» **Work required**: What is needed is an exact copy of the lines in the listing below, from the one with "f (pdDst f.pd)" up to and including the one with "false⟩], pdDst f.pd⟩", with no other lines.

==================================================

/-! ## Raising a trap (R178, R346, R347) -/

/-- Raises a trap in a crew: the trap waits for its issue slot's bank (R348). A second trap of one cycle has no effect
(R178). In a handler the grid ends (R349), once the fault ring has room for the record (R351). -/
def raiseTrap (s : State) (b c : Nat) (t : PendTrap) : State :=
  match s.block? b, s.crew? b c with
  | some k, some cr =>
    if cr.trap.isSome then s
    else if cr.inHandler then
      if (s.grid? k.grid).any (fun g => ringFull s g.ctx) then s.setCrew b c { cr with trap := some t }
      else doubleFault s k.grid t.taddr t.cause t.acc
    else
      let s := s.setCrew b c { cr with trap := some t }
      let sl := s.slot k.core cr.slot
      s.setSlot k.core cr.slot { sl with waiting := sl.waiting ++ [(b, c)] }
  | _, _ => s

/-- Checks of a handler's first fetch (R349): executable, and the slot's target bit set. -/
inductive TrapEntry where
  | enter
  | waitFault
  | double
deriving DecidableEq, Repr

/-- The line that holds an address in a grid's code (R170), with its translation. -/
def fetchLine (s : State) (g : Grid) (pc : Nat) : Xlat × Nat :=
  match translate s g.ctx pc .exec with
  | .ok p e log f => (.ok p e log f, g.code.nat (p / 64 * 64) 64)
  | r => (r, 0)

/-- May the handler at `TRAPH` be entered (R332, R349)? -/
def trapEntry (s : State) (g : Grid) : TrapEntry :=
  match s.ctxs.find? g.ctx with
  | none => .double
  | some c =>
    if c.traph = 0 ∨ isSlot c.traph = false then .double
    else
      match fetchLine s g c.traph with
      | (.pf, _) => .waitFault
      | (.prot, _) => .double
      | (.ok _ _ _ _, line) => if slotTarget line ((c.traph % 64) / 12) then .enter else .double

/-- Is a wait that of a `waitcnt`, which goes on with the operations that it covers after the handler of a fault that it
has raised (R260)? -/
def Wait.covers : Wait → Bool
  | .cnt _ _ => true
  | _ => false

/-- Takes the exception that a crew has raised: the trap bank takes its entry values and the handler threads start at
`TRAPH` (R285, R348). -/
def enterHandler (s : State) (b c : Nat) (cr : Crew) (t : PendTrap) (traph : Nat) : State :=
  let bank := ((cr.s.below 64).set 64 (BitVec.ofNat 64 t.imm)).set 65 (BitVec.ofNat 64 t.resume)
  let free := (List.range 5).foldl (fun m i => NMap.set m (67 + i) (Config.freeWord s.free i))
    (bank.set 66 (BitVec.ofNat 64 t.pc))
  let preds := (List.range 15).foldl (fun m i => NMap.set m (16 + i) (0 : Lanes)) (cr.p.below 16)
  let cr := { cr with
    s := free
    p := preds
    v := cr.v.below 8192
    empty := cr.empty.below 8192
    vFill := cr.vFill.set 4 (some s.free)
    trap := none
    probes := 0
    handler := some { trap := t, live := t.lanes, fstat := 0 } }
  let cr := cr.updThreads t.lanes (fun th =>
    { th with ipc := th.pc, iwait := if t.cause = cDlk ∨ th.wait.any Wait.covers = true then th.wait else none, iends := false, pc := traph, wait := none, since := none })
  (s.setCrew b c cr).draw

/-- Does a thread wait in an instruction that ends its region (R25, R189)? -/
def Wait.endsRegion : Wait → Bool
  | .sig _ | .seal | .chan _ | .copyc _ => true
  | _ => false

/-- A handler thread ends: with `skip`, an interrupted thread whose resume point is the faulting instruction resumes at
the slot that follows (R284). -/
def endHandlerThreads (cr : Crew) (h : Handler) (lanes : Lanes) (skip : Bool) (now : Nat) : Crew :=
  let cr := { cr with handler := some { h with live := h.live &&& ~~~lanes }, probes := 0 }.updThreads lanes (fun t =>
    { t with since := some now })
  if skip && h.trap.resume == 0 then
    cr.updThreads lanes (fun t =>
      { t with ipc := slotAddr (slotIndex t.ipc + 1), iwait := none, iends := t.iwait.any Wait.endsRegion, atHead := false })
  else cr

/-- Ends a handler: the interrupted threads resume where the cause says (R115, R284, R346). A thread that exited in the
handler stays exited. -/
def leaveHandler (cr : Crew) (h : Handler) : Crew :=
  let cr := { cr with handler := none }
  cr.updThreads h.trap.lanes (fun th =>
    if th.exited then th
    else if h.trap.resume = 2 then { th with pc := th.head.pc, dctr := th.head.dctr, wait := none, since := none }
    else if h.trap.resume = 1 then { th with pc := slotAddr (slotIndex th.ipc + 1), wait := none, since := none, atHead := false }
    else { th with pc := th.ipc, wait := th.iwait, since := none })

end Sys2Proof.Machine
end

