/-- The registers an instruction names. -/
def uses : Instr → Uses
  | .iadd f => uT2 f
  | .isub f => uT2 f
  | .imul f => uT2 f
  | .imulh f => uT2 f
  | .imad f => uT3 f
  | .idiv f => uT2 f
  | .irem f => uT2 f
  | .imin f => uT2 f
  | .imax f => uT2 f
  | .iabs f => uT1 f
  | .ineg f => uT1 f
  | .land f => uT2 f
  | .lor f => uT2 f
  | .lxor f => uT2 f
  | .lnot f => uT1 f
  | .shl f => uA2 (fmtRegs f.ty) 1 (fmtRegs f.ty) f
  | .shr f => uA2 (fmtRegs f.ty) 1 (fmtRegs f.ty) f
  | .sra f => uA2 (fmtRegs f.ty) 1 (fmtRegs f.ty) f
  | .rotl f => uA2 (fmtRegs f.ty) 1 (fmtRegs f.ty) f
  | .bfx f => uA2 (fmtRegs f.ty) 1 (fmtRegs f.ty) f
  | .bfi f => uA3 (fmtRegs f.ty) (fmtRegs f.ty) 1 (fmtRegs f.ty) f
  | .popc f => uT1 f
  | .clz f => uT1 f
  | .brev f => uT1 f
  | .icmp f => uCmp f (f.sub.toNat / 8 != 0)
  | .sel f => uA3 (fmtRegs f.ty) (fmtRegs f.ty) 1 (fmtRegs f.ty) f
  | .mov f => uT1 f
  | .lea f => uA2 2 1 2 f
  | .iaddi f => uB f [⟨f.d, fmtRegs f.ty⟩]
  | .movi f => ⟨if f.sub = 1 then [⟨f.d, 2, false⟩] else [], [⟨f.d, fmtRegs f.ty⟩]⟩
  | .icmpi f => uB f (pdDst f.pd)
  | .andi f => uB f [⟨f.d, fmtRegs f.ty⟩]
  | .ori f => uB f [⟨f.d, fmtRegs f.ty⟩]
  | .xori f => uB f [⟨f.d, fmtRegs f.ty⟩]
  | .pand f => uA2 1 1 1 f
  | .por f => uA2 1 1 1 f
  | .pxor f => uA2 1 1 1 f
  | .pnot f => uA1 1 1 f
  | .p2s f => uA1 1 1 f
  | .s2p f => uA1 1 1 f
  | .shfl f => uA2 (fmtRegs f.ty) 1 (fmtRegs f.ty) f
  | .voteAll f => ⟨[⟨f.a, 1, f.fa⟩], pdDst f.pd⟩
  | .voteAny f => ⟨[⟨f.a, 1, f.fa⟩], pdDst f.pd⟩
  | .voteUni f => ⟨[⟨f.a, 1, f.fa⟩], pdDst f.pd⟩
  | .voteBallot f => uA1 1 1 f
  | .matchAny f => uA1 (fmtRegs f.ty) 1 f
  | .matchAll f => uA1 (fmtRegs f.ty) 1 f
  | .redux f => uA1 (fmtRegs f.ty) 1 f
  | .scan f => uT1 f
  | .elect f => uA0 1 f
  | .regacq _ => uNone
  | .regacqGrant _ => uNone
  | .regrel _ => uNone
  | .fectlTest f => ⟨[], pdDst f.pd⟩
  | .fectlWait f => ⟨[], pdDst f.pd⟩
  | .fectlCancel f => ⟨[], pdDst f.pd⟩
  | .fadd f => uT2 f
  | .fsub f => uT2 f
  | .fmul f => uT2 f
  | .ffma f => uT3 f
  | .fmin f => uT2 f
  | .fmax f => uT2 f
  | .fsgn f => if f.sub.toNat < 2 then uT1 f else uT2 f
  | .fcmp f => uCmp f (f.sub.toNat / 8 % 4 != 0)
  | .fclass f => uT1 f
  | .fdiv f => uT2 f
  | .fsqrt f => uT1 f
  | .fex2 f => uT1 f
  | .flg2 f => uT1 f
  | .frcpa f => uT1 f
  | .frsqa f => uT1 f
  | .cvt f => uA1 (fmtRegs f.ty2) (fmtRegs f.ty) f
  | .pack f => uA2 (if fmtBits f.ty = 8 ∧ fmtBits f.ty2 = 32 then 2 else 1) (if fmtBits f.ty = 8 ∧ fmtBits f.ty2 = 32 then 2 else 1) 1 f
  | .unpack f => if f.sub.getLsbD 2 then uA2 1 1 1 f else uA1 1 1 f
  | .bquant f => uA1 1 1 f
  | .rand f => ⟨(if f.sub.getLsbD 2 then sPairSrc f.b else []), [⟨f.d, if f.sub.toNat % 4 = 1 then 2 else if f.sub.toNat % 4 = 2 then 4 else 1⟩]⟩
  | .split f => ⟨(if f.sub.getLsbD 2 then sPairSrc f.b else []), if oprIsV f.d then [⟨f.d, 4⟩] else sPairDst f.d⟩
  | .sample f => if f.sub.getLsbD 0 then uA1 1 1 f else uA2 1 1 1 f
  | .topk f => uA2 1 1 2 f
  | .gmbind f => ⟨[⟨f.a, 1, false⟩], []⟩
  | .gmstep f => ⟨[⟨f.a, 1, false⟩, ⟨f.b, 1, false⟩], pdDst f.pd⟩
  | .gmfetch f => ⟨[⟨f.a, 1, false⟩, ⟨f.b, 1, false⟩], [⟨f.d, 1⟩, ⟨f.c, 1⟩] ++ pdDst f.pd⟩
  | .gmstkSpill f => uA1 1 1 f
  | .gmstkFill f => ⟨[⟨f.a, 1, false⟩, ⟨f.b, 1, false⟩], []⟩
  | .gmstkRd f => uA1 1 1 f
  | .ld f => uM f false false true
  | .st f => uM f true false false
  | .atom f => uM f true (f.aop == 9) true
  | .red f => uM f true false false
  | .fenceAcq _ => uNone
  | .fenceRel _ => uNone
  | .fenceAr _ => uNone
  | .copy f => uCopy f
  | .copyc f => uCopy f
  | .streamF f => uE f [eA f 1, eB f 1] []
  | .streamD f => uE f [eA f 1, eB f 1] []
  | .srelF _ => uNone
  | .srelD _ => uNone
  | .gather f => uE f [eA f 2, eB f 1] []
  | .waitcnt _ => uNone
  | .monarm f => uE f [eA f 1] []
  | .monwait f => uE f [eA f 1, eB f 1, eC f 1] []
  | .bar f => if f.b = Opr.zero then uNone else uE f [eB f 1] []
  | .cset f => uE f [eA f 1] []
  | .trigger _ => uNone
  | .waitDep _ => uNone
  | .waitDepRelease _ _ => uNone
  | .task f => uE f [eA f 2] []
  | .taskDone f => uE f [eA f 1] []
  | .taskPost _ _ => uNone
  | .dqpost f => uE f [eA f 1] []
  | .dqtake f => uE f [] [⟨f.d, 1⟩]
  | .dqsteal f => uE f [eB f 1] [⟨f.d, 1⟩]
  | .qsubmit f => uE f [eA f 1, eB f 1] []
  | .pooltake f => uE f [eA f 1] [⟨f.d, 2⟩]
  | .poolgive f => uE f [eA f 1, eB f 2] []
  | .coll f => uE f [eA f 1] []
  | .collCombine _ _ _ _ => uNone
  | .bra _ => uNone
  | .brx f => ⟨[⟨f.a, 2, f.fa⟩], []⟩
  | .call f => ⟨[], [⟨f.d, 2⟩]⟩
  | .callx f => ⟨[⟨f.a, 2, f.fa⟩], [⟨f.d, 2⟩]⟩
  | .ret f => ⟨[⟨f.a, 2, f.fa⟩], []⟩
  | .exit _ => uNone
  | .nop _ => uNone
  | .region _ => uNone
  | .implicitHead _ _ => uNone
  | .switchpt _ => uNone
  | .switchRelaunch _ _ => uNone
  | .trap _ => uNone
  | .brk _ => uNone
  | .trapret _ => uNone
  | .sread f => ⟨[], [⟨f.d, if f.srn = 0x00A ∨ f.srn = 0x018 then 2 else 1⟩]⟩
  | .swrite f => ⟨[⟨f.a, 2, f.fa⟩], []⟩
  | .shape f => uA1 1 1 f
  | .fmtwin f => ⟨[⟨f.a, 1, false⟩, ⟨f.b, 1, false⟩], []⟩
  | .mma f => uX [f.a, f.b, f.c] []
  | .aclr _ => uNone
  | .aload f => uX [f.a, f.c] []
  | .adrain f => uX ((if f.act = 3 then [f.b] else []) ++ (if f.dst = 0 then [f.a, f.c] else if f.dst = 1 then [f.c] else [])) []
  | .mxOperation _ => uNone
  | .pass f => uE f [eA f 1] []
  | .passOpen _ => uNone
  | .seal f => uE f [eA f 1] []
  | .sealCommit _ => uNone
  | .lres f => uE f [eA f 1, eB f 1] (sPairDst f.d)
  | .lhold f => uE f [eA f 1, eB f 1] (sPairDst f.d)
  | .ldrop f => uE f [eA f 1, eB f 1, eC f 1] (sPairDst f.d)
  | .issueCycle _ _ => uNone
  | .storePathPerform _ _ => uNone
  | .loadPerform _ _ _ => uNone
  | .acquireComplete _ _ _ => uNone
  | .evict _ _ => uNone
  | .engineCommandStart _ => uNone
  | .engineOperationComplete _ => uNone
  | .copyOperation _ _ _ _ => uNone
  | .stampWrite _ => uNone
  | .fillIteration _ _ => uNone
  | .drainIteration _ _ => uNone
  | .channelProtectionStop _ => uNone
  | .channelIdle _ _ => uNone
  | .monitorWake _ _ => uNone
  | .monwaitTimeout _ _ => uNone
  | .crewRetire _ _ => uNone
  | .blockEnd _ => uNone
  | .gridComplete _ => uNone
  | .coneCycleExpiry _ => uNone
  | .coneEnergyExpiry _ => uNone
  | .coneDeadlineExpiry _ => uNone
  | .cutArrival _ _ => uNone
  | .completionRecordWrite _ => uNone
  | .blockPlace _ => uNone
  | .carveOutChange _ _ _ => uNone
  | .switchFlagPressure _ _ => uNone
  | .switchFlagIdle _ => uNone
  | .switchFlagRestore _ => uNone
  | .preemptionSave _ => uNone
  | .blockRestore _ _ => uNone
  | .parkedBlockEvict _ => uNone
  | .lateFaultRollback _ _ => uNone
  | .handlerEntry _ _ => uNone
  | .waitCycleProbe _ _ => uNone
  | .pageFaultRecord _ => uNone
  | .faultServiceSave _ => uNone
  | .timingError _ _ _ => uNone
  | .parityError _ _ _ _ _ => uNone
  | .hbmUncorrectable _ => uNone
  | .mceRetire _ _ => uNone
  | .maskUnitWriteback _ _ => uNone
  | .packetRead _ _ => uNone
  | .launch _ => uNone
  | .graph _ => uNone
  | .copyPacket _ => uNone
  | .signal _ => uNone
  | .waitPacket _ => uNone
  | .waitPacketTimeout _ => uNone
  | .setdet _ => uNone
  | .poolset _ => uNone
  | .priorityAging _ => uNone
  | .kern _ _ => uNone
  | .copyNode _ _ => uNone
  | .loop _ _ => uNone
  | .loopRunEnd _ _ => uNone
  | .cond _ _ => uNone
  | .signalNode _ _ => uNone
  | .waitNode _ _ => uNone
  | .waitNodeTimeout _ _ => uNone
  | .doorbellWrite _ _ _ => uNone
  | .contextSlotWrite _ _ => uNone
  | .frridxWrite _ _ => uNone
  | .invctlInvalidate _ _ => uNone
  | .invalidationDone _ => uNone
  | .fwctlVerify _ => uNone
  | .firmwareVerifyDone => uNone
  | .rstctlReset _ => uNone
  | .fundamentalReset => uNone
  | .hotReset => uNone
  | .functionLevelReset => uNone
  | .hostLinkUp => uNone
  | .routeEntryWrite _ _ => uNone
  | .controlRegisterWrite _ _ => uNone
  | .hostCxlStore _ _ => uNone
  | .flitCrcRetry _ _ => uNone
  | .laneDrop _ _ => uNone
  | .clockThrottle _ => uNone
  | .getVersion => uNone
  | .getCapabilities => uNone
  | .negotiateAlgorithms _ _ => uNone
  | .getDigests => uNone
  | .getCertificate _ _ _ => uNone
  | .challenge _ _ => uNone
  | .getMeasurements _ _ _ => uNone
  | .chunkSend _ _ _ _ => uNone
  | .chunkGet _ _ => uNone
  | .arithmeticClockRestore _ => uNone
  | .firmwareStagingWindowWrite _ _ => uNone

==================================================

» **Your response**:
  | .icmpi f => uB f (pdDst f.pd)
  | .andi f => uB f [⟨f.d, fmtRegs f.ty⟩]
  | .ori f => uB f [⟨f.d, fmtRegs f.ty⟩]
  | .xori f => uB f [⟨f.d, fmtRegs f.ty⟩]
  | .pand f => uA2 1 1 1 f
  | .por f => uA2 1 1 1 f
  | .pxor f => uA2 1 1 1 f
  | .pnot f => uA1 1 1 f
  | .p2s f => uA1 1 1 f
  | .s2p f => uA1 1 1 f
  | .shfl f => uA2 (fmtRegs f.ty) 1 (fmtRegs f.ty) f
  | .voteAll f => ⟨[⟨f.a, 1, f.fa⟩], pdDst f.pd⟩
  | .voteAny f => ⟨[⟨f.a, 1, f.fa⟩], pdDst f.pd⟩
  | .voteUni f => ⟨[⟨f.a, 1, f.fa⟩], pdDst f.pd⟩
  | .voteBallot f => uA1 1 1 f
  | .matchAny f => uA1 (fmtRegs f.ty) 1 f
  | .matchAll f => uA1 (fmtRegs f.ty) 1 f
  | .redux f => uA1 (fmtRegs f.ty) 1 f
  | .scan f => uT1 f
  | .elect f => uA0 1 f
  | .regacq _ => uNone
  | .regacqGrant _ => uNone
  | .regrel _ => uNone
  | .fectlTest f => ⟨[], pdDst f.pd⟩
  | .fectlWait f => ⟨[], pdDst f.pd⟩
  | .fectlCancel f => ⟨[], pdDst f.pd⟩
  | .fadd f => uT2 f
  | .fsub f => uT2 f
  | .fmul f => uT2 f
  | .ffma f => uT3 f
  | .fmin f => uT2 f
  | .fmax f => uT2 f
  | .fsgn f => if f.sub.toNat < 2 then uT1 f else uT2 f
  | .fcmp f => uCmp f (f.sub.toNat / 8 % 4 != 0)
  | .fclass f => uT1 f
  | .fdiv f => uT2 f
  | .fsqrt f => uT1 f
  | .fex2 f => uT1 f
  | .flg2 f => uT1 f
  | .frcpa f => uT1 f
  | .frsqa f => uT1 f
  | .cvt f => uA1 (fmtRegs f.ty2) (fmtRegs f.ty) f
  | .pack f => uA2 (if fmtBits f.ty = 8 ∧ fmtBits f.ty2 = 32 then 2 else 1) (if fmtBits f.ty = 8 ∧ fmtBits f.ty2 = 32 then 2 else 1) 1 f
  | .unpack f => if f.sub.getLsbD 2 then uA2 1 1 1 f else uA1 1 1 f
  | .bquant f => uA1 1 1 f
  | .rand f => ⟨(if f.sub.getLsbD 2 then sPairSrc f.b else []), [⟨f.d, if f.sub.toNat % 4 = 1 then 2 else if f.sub.toNat % 4 = 2 then 4 else 1⟩]⟩
  | .split f => ⟨(if f.sub.getLsbD 2 then sPairSrc f.b else []), if oprIsV f.d then [⟨f.d, 4⟩] else sPairDst f.d⟩
  | .sample f => if f.sub.getLsbD 0 then uA1 1 1 f else uA2 1 1 1 f
  | .topk f => uA2 1 1 2 f
  | .gmbind f => ⟨[⟨f.a, 1, false⟩], []⟩
  | .gmstep f => ⟨[⟨f.a, 1, false⟩, ⟨f.b, 1, false⟩], pdDst f.pd⟩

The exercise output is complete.